Bjorn Vermeersch, Birck Nanotechnology Center, Purdue University
Amr M.S. Mohammed, Purdue University, Birck Nanotechnology Center
Gilles Pernot, Universite Bordeaux I
Yee Rui Koh, Birck Nanotechnology Center, Purdue University
Ali Shakouri, University of California - Santa Cruz; Birck Nanotechnology Center, Purdue University

Abstract

Thermal interface (Kapitza) resistance expresses how hard it is for heat to flow across material junctions inside multilayer structures. This quantity plays a crucial role in the thermal performance of nanoscale devices but is still poorly understood. Here we show that conventional Fourier-based metrology overestimates metal/semiconductor resistances by up to threefold due to misinterpretation of ballistic heat flow modes.

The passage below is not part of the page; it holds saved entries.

-- ==== Sys2Proof/Machine/Port.lean ====
section
/-! DEFINITION. The command port clock by clock (R300, R360, R361, R365, R367): the signals the host drives, the signals QRCORE drives, and one rising edge of `clk`. `step` abstracts it: one command, from acceptance to its response, is one step (log entry 13). -/

namespace Sys2Proof.Machine

/-- The signals the host drives, as one rising edge samples them (R300). -/
structure PortIn where
  rstN : Bool
  cmdValid : Bool
  cmd : Command
  rspReady : Bool
  deriving DecidableEq, Repr

/-- What the port is doing between two edges. -/
inductive PortPhase where
  /-- `rst_n` was 0 at the last edge (R360). -/
  | inReset
  /-- `cmd_ready = 1`: a command can be accepted (R300 (a)). -/
  | ready
  /-- A command has been accepted; the response is presented after this many more clocks (R300 (b), (c)). -/
  | busy (c : Command) (clocks : Nat)
  /-- `rsp_valid = 1`: the response waits to be taken (R300 (c), (d)). -/
  | responding
  /-- The response was taken at the last edge; `rsp_valid` falls and `cmd_ready` rises at the next one (R300 (d)). -/
  | taken
  deriving DecidableEq, Repr

/-- The machine with its port. The port's own registers are not architectural (R51). -/
structure PortState where
  /-- The architectural state. -/
  core : State
  phase : PortPhase
  /-- The command the host has presented and QRCORE has not accepted yet, which R365 (a) obliges the host to hold. -/
  offered : Option Command
  /-- The host has broken R365 (a) since the last acceptance. -/
  broken : Bool
  /-- The number of edges so far: the model's own counter, which the free values are applied to. -/
  clock : Nat
  deriving DecidableEq, Repr

/-- The signals QRCORE drives (R300). -/
structure PortOut where
  cmdReady : Bool
  rspValid : Bool
  rspResult : Word
  rspErr : BitVec 3
  deriving DecidableEq, Repr

/-- `rsp_valid`: from the clock a response is presented to the edge after it was taken (R300 (c), (d)). -/
def PortPhase.presenting : PortPhase → Bool
  | .responding => true
  | .taken => true
  | .inReset => false
  | .ready => false
  | .busy _ _ => false

/-- The signals QRCORE drives between two edges. While `rsp_valid = 0` the response signals are free values (R365 (b)). -/
def PortState.outputs (p : PortState) : PortOut where
  cmdReady := decide (p.phase = .ready)
  rspValid := p.phase.presenting
  rspResult := if p.phase.presenting then p.core.result else Config.idleResult p.clock
  rspErr := if p.phase.presenting then (p.core.rsp.map fun r => r.err.code).getD 0 else Config.idleErr p.clock

/-- `LAT(cmd)`, at least 1 (R367). -/
def latency (c : Command) : Nat := Config.extraLatency c.cmd c.arg0 c.arg1 + 1

/-- The edge's sample breaks R365 (a): a command was presented, and it is no longer presented unchanged. -/
def PortState.breaks (p : PortState) (i : PortIn) : Bool :=
  match p.offered with
  | some c => !(i.cmdValid && i.cmd == c)
  | none => false

/-- What the host presents in a sample. -/
def PortIn.offer (i : PortIn) : Option Command := if i.cmdValid then some i.cmd else none

/-- The free choice of R365 (c) as a command. -/
def brokenChoice (clock : Nat) : Option Command :=
  (Config.brokenCommand clock).map fun w => ⟨w.1, w.2.1, w.2.2⟩

/-- One rising edge of `clk`. Two points of R365 are the model's choices. Reset ends the duty of R365 (a): at an edge with
`rst_n = 0` the presented command and any breach are forgotten (DESIGN CHOICE, log entry 19). Where the free choice after a
breach is 'nothing', the command presented at that edge is not accepted and counts as presented, so it is accepted at the next
edge if the host holds it, and dropping it is a new breach (DESIGN CHOICE, log entry 20). What an edge does with the clocks of
R300 and R360 is log entry 13. -/
def portEdge (i : PortIn) (p : PortState) : Host.Outcome PortState Fault Refusal :=
  let q := { p with clock := p.clock + 1, offered := i.offer, broken := p.broken || p.breaks i }
  if i.rstN = false then .next { q with phase := .inReset, offered := none, broken := false }
  else
    match p.phase with
    | .inReset => .next { q with core := p.core.afterReset, phase := .ready }
    | .ready =>
      match (if q.broken then brokenChoice p.clock else i.offer) with
      | some c => .next { q with phase := .busy c (latency c), offered := none, broken := false }
      | none => .next { q with broken := false }
    | .busy c clocks =>
      if 1 < clocks then .next { q with phase := .busy c (clocks - 1) }
      else
        match runCommand c p.core with
        | .next core => .next { q with core := core, phase := .responding }
        | .fault f => .fault f
        | .refused r => .refused r
    | .responding => if i.rspReady then .next { q with phase := .taken } else .next q
    | .taken => .next { q with phase := .ready }

/-- The edges of a list of samples, in order. -/
def portEdges : List PortIn → PortState → Host.Outcome PortState Fault Refusal
  | [], p => .next p
  | i :: is, p =>
    match portEdge i p with
    | .next q => portEdges is q
    | .fault f => .fault f
    | .refused r => .refused r

end Sys2Proof.Machine
end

We achieve improved identification and a different physical insight with a truncated Levy formalism. This approach properly distinguishes interfacial dynamics from nearby quasiballistic heat flow suppression in the semiconductor. Unlike conventionally extracted values, interface resistances obtained with our new approach are independent of laser modulation frequency, as physically appropriate, and much more closely approach theoretical predictions.

Discipline(s)

Nanoscience and Nanotechnology